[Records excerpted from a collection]
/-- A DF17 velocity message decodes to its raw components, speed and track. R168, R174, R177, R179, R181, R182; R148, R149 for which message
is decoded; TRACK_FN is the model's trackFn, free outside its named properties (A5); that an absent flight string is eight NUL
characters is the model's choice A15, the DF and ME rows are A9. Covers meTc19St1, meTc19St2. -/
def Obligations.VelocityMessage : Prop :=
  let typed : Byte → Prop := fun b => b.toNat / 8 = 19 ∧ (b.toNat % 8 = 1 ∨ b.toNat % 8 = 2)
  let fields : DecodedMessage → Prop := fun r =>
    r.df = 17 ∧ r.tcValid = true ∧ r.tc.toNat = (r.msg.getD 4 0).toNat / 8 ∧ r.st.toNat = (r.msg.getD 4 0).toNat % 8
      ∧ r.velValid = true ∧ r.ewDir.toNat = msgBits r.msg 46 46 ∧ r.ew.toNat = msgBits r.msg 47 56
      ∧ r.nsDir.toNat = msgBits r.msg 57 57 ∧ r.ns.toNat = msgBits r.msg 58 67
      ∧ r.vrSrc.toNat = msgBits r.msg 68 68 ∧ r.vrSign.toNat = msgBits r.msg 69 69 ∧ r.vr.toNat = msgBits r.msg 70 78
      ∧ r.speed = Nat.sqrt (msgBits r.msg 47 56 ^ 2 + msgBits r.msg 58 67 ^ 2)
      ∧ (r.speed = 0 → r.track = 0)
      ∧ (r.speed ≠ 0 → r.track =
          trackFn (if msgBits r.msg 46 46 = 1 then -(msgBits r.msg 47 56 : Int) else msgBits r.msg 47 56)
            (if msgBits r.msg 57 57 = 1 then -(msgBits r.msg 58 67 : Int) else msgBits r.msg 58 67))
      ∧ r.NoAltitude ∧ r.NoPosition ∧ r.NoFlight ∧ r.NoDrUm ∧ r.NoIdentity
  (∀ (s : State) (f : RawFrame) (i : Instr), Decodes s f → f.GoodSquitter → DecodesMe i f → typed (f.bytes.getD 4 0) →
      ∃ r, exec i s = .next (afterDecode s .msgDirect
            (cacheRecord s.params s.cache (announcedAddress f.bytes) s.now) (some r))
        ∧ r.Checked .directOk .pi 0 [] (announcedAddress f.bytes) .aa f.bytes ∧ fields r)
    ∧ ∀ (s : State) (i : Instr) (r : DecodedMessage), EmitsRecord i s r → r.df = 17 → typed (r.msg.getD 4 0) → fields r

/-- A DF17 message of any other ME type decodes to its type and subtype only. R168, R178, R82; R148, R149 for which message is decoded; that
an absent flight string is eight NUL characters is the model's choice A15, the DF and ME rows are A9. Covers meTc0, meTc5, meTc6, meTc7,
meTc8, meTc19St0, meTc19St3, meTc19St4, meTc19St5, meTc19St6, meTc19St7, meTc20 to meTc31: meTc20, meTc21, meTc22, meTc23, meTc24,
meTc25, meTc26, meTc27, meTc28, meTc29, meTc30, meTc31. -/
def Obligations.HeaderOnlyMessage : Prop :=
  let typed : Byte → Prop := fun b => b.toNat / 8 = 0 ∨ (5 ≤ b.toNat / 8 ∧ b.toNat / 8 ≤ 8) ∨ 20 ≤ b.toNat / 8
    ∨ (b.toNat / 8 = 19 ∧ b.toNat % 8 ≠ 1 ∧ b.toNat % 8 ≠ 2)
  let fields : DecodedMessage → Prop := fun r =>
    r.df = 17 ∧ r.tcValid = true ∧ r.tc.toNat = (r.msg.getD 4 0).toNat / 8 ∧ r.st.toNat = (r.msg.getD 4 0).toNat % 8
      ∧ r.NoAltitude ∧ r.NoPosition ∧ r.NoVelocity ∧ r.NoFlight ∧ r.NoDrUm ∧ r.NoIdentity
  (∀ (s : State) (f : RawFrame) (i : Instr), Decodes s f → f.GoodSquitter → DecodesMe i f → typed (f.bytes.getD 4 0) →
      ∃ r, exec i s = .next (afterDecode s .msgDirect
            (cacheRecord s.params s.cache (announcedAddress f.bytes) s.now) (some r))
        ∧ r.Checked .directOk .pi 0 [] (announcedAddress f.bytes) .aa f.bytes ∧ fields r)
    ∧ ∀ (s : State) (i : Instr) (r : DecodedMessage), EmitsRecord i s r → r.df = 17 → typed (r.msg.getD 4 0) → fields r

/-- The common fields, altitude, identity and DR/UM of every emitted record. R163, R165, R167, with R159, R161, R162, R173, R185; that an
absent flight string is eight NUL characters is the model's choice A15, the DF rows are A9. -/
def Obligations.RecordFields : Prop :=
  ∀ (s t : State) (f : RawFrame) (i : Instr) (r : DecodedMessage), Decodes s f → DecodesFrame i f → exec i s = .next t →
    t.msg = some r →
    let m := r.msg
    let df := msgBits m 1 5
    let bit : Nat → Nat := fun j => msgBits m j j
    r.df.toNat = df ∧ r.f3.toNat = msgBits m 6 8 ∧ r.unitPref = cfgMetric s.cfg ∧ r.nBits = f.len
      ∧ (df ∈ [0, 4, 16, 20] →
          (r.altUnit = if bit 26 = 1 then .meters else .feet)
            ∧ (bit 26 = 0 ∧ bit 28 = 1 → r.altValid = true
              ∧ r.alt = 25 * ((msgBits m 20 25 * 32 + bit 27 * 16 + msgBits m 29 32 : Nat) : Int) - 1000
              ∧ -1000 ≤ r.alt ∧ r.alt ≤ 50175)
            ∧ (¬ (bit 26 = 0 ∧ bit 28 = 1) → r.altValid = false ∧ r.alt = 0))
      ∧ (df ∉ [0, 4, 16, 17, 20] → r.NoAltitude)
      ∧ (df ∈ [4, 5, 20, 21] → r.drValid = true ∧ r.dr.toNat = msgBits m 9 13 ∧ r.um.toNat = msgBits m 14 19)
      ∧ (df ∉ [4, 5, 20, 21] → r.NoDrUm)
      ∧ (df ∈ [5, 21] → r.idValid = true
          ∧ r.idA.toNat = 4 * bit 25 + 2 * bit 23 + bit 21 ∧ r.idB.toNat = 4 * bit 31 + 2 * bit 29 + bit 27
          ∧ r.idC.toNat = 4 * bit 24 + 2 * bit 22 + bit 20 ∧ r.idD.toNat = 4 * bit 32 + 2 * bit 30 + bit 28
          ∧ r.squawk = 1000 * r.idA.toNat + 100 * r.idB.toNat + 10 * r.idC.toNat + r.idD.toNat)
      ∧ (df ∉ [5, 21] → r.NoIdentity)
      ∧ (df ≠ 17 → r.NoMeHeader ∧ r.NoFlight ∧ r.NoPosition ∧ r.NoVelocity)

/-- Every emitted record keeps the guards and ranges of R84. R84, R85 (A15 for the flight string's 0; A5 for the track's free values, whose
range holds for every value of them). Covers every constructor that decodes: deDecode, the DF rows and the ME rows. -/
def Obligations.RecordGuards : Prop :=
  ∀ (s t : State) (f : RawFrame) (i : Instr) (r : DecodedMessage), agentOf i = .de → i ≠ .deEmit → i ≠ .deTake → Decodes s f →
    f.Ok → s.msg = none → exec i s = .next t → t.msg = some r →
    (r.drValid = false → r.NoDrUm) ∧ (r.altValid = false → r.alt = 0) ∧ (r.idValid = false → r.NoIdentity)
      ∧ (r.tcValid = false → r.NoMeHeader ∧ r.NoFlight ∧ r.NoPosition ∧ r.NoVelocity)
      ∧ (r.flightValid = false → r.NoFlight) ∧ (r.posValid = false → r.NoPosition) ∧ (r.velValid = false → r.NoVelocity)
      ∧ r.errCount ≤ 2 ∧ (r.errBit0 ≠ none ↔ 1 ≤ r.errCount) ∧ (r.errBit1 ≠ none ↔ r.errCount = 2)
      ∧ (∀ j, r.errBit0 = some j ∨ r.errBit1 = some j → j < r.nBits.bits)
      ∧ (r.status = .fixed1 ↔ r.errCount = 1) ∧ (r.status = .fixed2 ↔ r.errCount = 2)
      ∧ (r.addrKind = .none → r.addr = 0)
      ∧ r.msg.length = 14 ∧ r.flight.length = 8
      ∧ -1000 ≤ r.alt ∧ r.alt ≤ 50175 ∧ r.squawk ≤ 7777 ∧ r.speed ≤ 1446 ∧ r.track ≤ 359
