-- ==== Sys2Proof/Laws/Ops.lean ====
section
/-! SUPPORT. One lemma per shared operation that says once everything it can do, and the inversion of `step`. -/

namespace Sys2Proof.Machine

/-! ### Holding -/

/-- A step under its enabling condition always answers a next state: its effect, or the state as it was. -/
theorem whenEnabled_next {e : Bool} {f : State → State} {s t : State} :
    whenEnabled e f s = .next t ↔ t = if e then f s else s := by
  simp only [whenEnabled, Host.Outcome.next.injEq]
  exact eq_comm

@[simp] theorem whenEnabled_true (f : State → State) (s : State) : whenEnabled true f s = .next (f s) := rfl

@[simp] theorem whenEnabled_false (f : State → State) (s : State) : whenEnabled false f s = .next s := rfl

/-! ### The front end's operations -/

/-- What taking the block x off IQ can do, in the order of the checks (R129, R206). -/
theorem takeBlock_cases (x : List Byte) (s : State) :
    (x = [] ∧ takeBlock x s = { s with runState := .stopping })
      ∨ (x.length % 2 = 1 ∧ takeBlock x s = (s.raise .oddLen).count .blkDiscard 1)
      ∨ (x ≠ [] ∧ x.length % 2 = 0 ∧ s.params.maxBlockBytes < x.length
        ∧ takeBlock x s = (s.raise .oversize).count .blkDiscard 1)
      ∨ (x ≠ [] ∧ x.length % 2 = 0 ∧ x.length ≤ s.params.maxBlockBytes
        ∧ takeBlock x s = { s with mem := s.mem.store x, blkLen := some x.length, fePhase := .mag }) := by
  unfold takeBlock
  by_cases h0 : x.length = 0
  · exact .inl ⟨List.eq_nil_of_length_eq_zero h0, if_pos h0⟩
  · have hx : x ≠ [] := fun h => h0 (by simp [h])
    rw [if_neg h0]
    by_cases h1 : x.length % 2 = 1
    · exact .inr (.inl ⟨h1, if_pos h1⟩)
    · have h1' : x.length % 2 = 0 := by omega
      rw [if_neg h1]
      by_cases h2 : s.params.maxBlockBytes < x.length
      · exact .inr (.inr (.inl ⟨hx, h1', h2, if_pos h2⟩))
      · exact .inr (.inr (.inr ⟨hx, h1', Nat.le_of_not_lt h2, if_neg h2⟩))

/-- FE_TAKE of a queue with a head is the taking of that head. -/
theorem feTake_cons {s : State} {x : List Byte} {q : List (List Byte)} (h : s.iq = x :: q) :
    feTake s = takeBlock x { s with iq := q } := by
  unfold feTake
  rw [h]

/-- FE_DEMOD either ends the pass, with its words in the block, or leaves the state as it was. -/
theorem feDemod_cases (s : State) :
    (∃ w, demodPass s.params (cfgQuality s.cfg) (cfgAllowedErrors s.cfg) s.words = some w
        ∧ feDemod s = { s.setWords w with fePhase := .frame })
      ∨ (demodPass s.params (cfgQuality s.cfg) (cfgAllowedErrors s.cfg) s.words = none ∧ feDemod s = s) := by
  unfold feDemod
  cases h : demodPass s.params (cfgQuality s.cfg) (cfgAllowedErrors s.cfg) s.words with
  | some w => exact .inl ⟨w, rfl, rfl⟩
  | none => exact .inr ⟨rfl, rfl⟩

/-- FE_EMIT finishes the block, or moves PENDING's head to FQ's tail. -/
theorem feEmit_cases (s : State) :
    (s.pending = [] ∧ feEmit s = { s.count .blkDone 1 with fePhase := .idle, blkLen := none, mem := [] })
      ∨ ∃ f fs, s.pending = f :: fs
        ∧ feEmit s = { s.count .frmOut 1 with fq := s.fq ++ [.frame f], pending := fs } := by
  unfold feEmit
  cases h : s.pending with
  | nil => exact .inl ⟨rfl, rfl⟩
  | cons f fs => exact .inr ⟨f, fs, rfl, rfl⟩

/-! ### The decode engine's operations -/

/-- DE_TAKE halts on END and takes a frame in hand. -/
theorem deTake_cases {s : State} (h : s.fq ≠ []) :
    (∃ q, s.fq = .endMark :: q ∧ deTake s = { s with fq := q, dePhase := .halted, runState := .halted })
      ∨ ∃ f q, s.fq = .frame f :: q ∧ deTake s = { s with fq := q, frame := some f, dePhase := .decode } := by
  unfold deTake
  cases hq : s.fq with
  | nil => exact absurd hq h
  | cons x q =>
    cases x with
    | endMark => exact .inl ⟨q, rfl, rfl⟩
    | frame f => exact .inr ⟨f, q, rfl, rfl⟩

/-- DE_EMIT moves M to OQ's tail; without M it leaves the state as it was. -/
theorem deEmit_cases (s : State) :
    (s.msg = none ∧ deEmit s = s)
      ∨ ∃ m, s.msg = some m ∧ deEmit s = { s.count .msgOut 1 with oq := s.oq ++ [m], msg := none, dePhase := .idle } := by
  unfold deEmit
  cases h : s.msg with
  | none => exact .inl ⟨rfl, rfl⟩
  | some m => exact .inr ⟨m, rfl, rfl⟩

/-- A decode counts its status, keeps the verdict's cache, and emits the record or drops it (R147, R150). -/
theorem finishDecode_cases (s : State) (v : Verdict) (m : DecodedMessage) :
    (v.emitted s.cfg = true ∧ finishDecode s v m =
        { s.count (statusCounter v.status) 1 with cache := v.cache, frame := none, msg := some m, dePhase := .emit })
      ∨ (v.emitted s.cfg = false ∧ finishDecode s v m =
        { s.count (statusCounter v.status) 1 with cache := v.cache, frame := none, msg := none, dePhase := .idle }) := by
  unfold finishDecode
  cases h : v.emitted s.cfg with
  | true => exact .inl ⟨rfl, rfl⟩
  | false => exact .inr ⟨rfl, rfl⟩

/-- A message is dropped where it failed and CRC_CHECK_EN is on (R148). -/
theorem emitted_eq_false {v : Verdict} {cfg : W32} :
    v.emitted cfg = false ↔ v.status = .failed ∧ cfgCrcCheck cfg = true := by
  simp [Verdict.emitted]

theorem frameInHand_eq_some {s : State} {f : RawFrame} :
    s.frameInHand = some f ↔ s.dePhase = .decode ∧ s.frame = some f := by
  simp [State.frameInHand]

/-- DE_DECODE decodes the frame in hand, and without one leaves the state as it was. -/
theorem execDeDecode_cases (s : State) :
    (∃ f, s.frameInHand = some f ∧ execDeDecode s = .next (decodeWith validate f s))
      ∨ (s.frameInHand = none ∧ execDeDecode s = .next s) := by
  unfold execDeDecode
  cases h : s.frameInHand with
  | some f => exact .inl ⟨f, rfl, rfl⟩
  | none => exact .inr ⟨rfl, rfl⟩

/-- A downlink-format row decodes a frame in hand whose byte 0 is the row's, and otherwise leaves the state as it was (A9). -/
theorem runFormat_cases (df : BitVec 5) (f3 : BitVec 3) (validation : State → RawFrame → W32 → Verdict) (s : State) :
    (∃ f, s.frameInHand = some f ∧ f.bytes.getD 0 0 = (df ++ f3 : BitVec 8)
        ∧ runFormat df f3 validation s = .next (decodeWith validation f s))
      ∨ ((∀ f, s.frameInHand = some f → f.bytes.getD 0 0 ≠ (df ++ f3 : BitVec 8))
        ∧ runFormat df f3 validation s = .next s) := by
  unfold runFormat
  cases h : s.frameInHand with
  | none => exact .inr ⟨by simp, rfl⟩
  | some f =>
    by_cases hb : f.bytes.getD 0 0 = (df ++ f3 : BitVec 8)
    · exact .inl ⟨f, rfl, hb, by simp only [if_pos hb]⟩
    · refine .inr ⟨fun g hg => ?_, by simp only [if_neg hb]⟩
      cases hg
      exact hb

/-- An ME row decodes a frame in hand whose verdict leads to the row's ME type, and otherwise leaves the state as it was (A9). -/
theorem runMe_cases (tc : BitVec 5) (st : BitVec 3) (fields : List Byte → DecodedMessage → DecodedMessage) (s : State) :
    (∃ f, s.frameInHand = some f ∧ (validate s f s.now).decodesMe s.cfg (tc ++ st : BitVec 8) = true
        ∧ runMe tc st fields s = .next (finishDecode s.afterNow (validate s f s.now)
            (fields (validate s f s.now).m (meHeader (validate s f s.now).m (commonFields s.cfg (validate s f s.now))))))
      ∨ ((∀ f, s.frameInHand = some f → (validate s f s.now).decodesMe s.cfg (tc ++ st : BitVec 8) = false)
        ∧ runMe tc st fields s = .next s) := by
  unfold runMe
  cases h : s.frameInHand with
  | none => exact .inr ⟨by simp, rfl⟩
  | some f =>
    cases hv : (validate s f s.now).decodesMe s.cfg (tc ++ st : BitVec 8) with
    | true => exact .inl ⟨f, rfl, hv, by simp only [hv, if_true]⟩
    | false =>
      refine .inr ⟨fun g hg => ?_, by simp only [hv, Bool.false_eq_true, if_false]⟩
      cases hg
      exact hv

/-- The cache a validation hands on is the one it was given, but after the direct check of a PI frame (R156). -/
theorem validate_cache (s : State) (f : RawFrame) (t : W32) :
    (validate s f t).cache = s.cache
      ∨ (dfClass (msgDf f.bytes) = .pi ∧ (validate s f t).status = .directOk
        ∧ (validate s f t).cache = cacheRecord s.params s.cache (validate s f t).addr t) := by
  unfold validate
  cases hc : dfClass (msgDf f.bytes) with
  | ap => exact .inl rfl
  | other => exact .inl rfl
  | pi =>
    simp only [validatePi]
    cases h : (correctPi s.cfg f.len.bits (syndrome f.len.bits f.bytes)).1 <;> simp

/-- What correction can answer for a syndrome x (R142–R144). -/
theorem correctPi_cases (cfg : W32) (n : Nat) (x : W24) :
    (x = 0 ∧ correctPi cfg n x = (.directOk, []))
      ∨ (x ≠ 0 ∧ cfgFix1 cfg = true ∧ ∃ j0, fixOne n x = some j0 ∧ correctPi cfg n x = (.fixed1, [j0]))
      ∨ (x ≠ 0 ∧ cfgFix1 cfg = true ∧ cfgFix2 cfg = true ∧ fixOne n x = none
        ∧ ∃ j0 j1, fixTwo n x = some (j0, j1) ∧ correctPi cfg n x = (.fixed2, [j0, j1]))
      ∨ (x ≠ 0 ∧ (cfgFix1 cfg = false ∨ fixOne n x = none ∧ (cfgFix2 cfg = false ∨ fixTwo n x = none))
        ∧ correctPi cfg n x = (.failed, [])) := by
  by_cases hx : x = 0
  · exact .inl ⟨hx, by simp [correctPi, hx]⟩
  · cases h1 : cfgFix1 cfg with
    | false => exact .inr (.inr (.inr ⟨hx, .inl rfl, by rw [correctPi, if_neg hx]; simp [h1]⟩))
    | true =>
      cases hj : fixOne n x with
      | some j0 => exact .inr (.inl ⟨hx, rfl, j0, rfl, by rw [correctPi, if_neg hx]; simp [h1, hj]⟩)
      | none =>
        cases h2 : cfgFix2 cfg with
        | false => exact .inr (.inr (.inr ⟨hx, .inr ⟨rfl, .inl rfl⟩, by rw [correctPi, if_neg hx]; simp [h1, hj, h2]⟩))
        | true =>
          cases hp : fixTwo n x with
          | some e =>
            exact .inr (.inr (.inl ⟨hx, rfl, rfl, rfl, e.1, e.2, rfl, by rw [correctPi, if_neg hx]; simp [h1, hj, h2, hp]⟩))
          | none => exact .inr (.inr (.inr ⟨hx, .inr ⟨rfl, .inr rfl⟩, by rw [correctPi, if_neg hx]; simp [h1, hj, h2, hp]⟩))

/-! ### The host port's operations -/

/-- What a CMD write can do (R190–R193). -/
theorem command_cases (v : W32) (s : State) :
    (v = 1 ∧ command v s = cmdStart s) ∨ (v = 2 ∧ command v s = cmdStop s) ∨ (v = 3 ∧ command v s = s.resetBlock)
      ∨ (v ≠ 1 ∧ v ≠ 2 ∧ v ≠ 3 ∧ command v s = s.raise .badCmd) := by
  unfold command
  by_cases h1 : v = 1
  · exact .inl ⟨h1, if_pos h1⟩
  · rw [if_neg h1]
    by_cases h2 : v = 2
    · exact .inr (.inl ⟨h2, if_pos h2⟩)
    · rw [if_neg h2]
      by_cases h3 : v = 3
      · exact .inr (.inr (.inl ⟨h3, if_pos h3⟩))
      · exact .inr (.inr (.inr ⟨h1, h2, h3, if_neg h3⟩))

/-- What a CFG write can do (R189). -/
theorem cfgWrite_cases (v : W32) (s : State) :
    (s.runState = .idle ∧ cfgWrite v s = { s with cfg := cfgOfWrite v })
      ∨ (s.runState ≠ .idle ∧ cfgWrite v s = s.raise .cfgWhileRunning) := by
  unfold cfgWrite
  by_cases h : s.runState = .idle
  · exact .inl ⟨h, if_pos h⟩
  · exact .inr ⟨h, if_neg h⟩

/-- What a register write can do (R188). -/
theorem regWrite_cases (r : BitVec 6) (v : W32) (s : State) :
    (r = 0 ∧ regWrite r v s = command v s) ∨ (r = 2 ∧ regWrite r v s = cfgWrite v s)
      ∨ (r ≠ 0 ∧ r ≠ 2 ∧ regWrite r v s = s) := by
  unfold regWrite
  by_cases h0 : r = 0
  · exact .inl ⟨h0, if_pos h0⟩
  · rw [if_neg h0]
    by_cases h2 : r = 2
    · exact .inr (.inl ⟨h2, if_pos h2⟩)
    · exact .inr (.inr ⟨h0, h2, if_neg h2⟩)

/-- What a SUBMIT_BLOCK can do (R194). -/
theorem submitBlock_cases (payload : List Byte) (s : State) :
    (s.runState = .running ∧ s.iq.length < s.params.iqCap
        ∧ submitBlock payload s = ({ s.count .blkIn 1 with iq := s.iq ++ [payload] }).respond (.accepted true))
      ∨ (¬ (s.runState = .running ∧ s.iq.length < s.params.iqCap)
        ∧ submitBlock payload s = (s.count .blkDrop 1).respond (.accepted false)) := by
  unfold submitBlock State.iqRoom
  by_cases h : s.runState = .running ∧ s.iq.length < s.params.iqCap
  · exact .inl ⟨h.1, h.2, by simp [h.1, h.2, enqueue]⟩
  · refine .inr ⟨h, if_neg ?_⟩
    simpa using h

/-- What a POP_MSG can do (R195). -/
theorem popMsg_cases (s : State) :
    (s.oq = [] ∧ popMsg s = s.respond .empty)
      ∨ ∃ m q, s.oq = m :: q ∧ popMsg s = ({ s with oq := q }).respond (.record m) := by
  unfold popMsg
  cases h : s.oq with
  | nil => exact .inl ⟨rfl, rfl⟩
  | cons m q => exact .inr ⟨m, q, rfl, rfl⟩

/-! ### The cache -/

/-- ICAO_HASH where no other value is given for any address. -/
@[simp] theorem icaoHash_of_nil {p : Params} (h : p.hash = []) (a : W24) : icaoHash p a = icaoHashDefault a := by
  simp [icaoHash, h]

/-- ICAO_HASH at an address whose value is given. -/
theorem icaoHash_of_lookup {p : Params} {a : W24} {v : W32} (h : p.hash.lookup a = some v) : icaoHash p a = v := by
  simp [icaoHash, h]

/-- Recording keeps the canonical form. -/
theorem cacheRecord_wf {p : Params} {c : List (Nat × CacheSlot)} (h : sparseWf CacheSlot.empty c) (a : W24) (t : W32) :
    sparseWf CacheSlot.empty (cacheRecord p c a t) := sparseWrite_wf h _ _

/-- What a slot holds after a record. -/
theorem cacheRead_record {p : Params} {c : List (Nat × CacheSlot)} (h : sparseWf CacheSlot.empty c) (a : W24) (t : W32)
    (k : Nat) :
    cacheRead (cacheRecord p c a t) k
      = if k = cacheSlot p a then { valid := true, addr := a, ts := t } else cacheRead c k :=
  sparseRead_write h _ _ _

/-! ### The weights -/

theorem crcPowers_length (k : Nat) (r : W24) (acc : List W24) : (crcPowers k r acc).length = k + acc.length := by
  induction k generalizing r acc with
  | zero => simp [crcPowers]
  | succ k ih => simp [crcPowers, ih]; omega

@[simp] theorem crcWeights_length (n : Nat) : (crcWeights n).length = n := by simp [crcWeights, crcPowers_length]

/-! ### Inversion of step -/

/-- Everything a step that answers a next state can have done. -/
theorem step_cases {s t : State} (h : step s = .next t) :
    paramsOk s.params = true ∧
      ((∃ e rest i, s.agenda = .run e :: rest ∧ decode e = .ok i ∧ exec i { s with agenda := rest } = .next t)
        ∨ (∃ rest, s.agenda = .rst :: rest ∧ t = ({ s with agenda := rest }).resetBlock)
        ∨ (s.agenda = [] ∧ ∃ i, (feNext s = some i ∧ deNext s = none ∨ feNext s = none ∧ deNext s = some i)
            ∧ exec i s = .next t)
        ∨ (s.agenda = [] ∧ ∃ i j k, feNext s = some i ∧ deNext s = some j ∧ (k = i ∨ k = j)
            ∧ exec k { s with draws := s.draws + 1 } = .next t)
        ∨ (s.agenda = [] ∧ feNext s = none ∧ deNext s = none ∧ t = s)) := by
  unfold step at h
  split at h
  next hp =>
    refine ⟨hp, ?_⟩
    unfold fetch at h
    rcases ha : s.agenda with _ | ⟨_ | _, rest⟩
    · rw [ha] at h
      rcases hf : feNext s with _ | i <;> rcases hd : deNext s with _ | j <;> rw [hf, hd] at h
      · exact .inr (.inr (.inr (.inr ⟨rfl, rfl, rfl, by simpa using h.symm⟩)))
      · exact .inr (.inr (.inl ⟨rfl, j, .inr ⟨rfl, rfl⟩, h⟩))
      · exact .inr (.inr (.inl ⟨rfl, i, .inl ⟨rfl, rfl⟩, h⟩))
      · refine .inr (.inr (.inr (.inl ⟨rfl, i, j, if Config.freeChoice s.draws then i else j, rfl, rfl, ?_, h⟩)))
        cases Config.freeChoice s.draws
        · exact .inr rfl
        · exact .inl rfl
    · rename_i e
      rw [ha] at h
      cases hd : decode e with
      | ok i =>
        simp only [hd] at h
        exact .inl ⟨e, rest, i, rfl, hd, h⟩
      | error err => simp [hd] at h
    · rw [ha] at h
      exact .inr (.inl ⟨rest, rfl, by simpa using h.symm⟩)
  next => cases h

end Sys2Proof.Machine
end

- Your task
Retype exactly the lines above, from the one with "ME row decodes" through the one with "8) = false)", inclusive.

- Task result
/-- An ME row decodes a frame in hand whose verdict leads to the row's ME type, and otherwise leaves the state as it was (A9). -/
theorem runMe_cases (tc : BitVec 5) (st : BitVec 3) (fields : List Byte → DecodedMessage → DecodedMessage) (s : State) :
    (∃ f, s.frameInHand = some f ∧ (validate s f s.now).decodesMe s.cfg (tc ++ st : BitVec 8) = true
        ∧ runMe tc st fields s = .next (finishDecode s.afterNow (validate s f s.now)
            (fields (validate s f s.now).m (meHeader (validate s f s.now).m (commonFields s.cfg (validate s f s.now))))))
      ∨ ((∀ f, s.frameInHand = some f → (validate s f s.now).decodesMe s.cfg (tc ++ st : BitVec 8) = false)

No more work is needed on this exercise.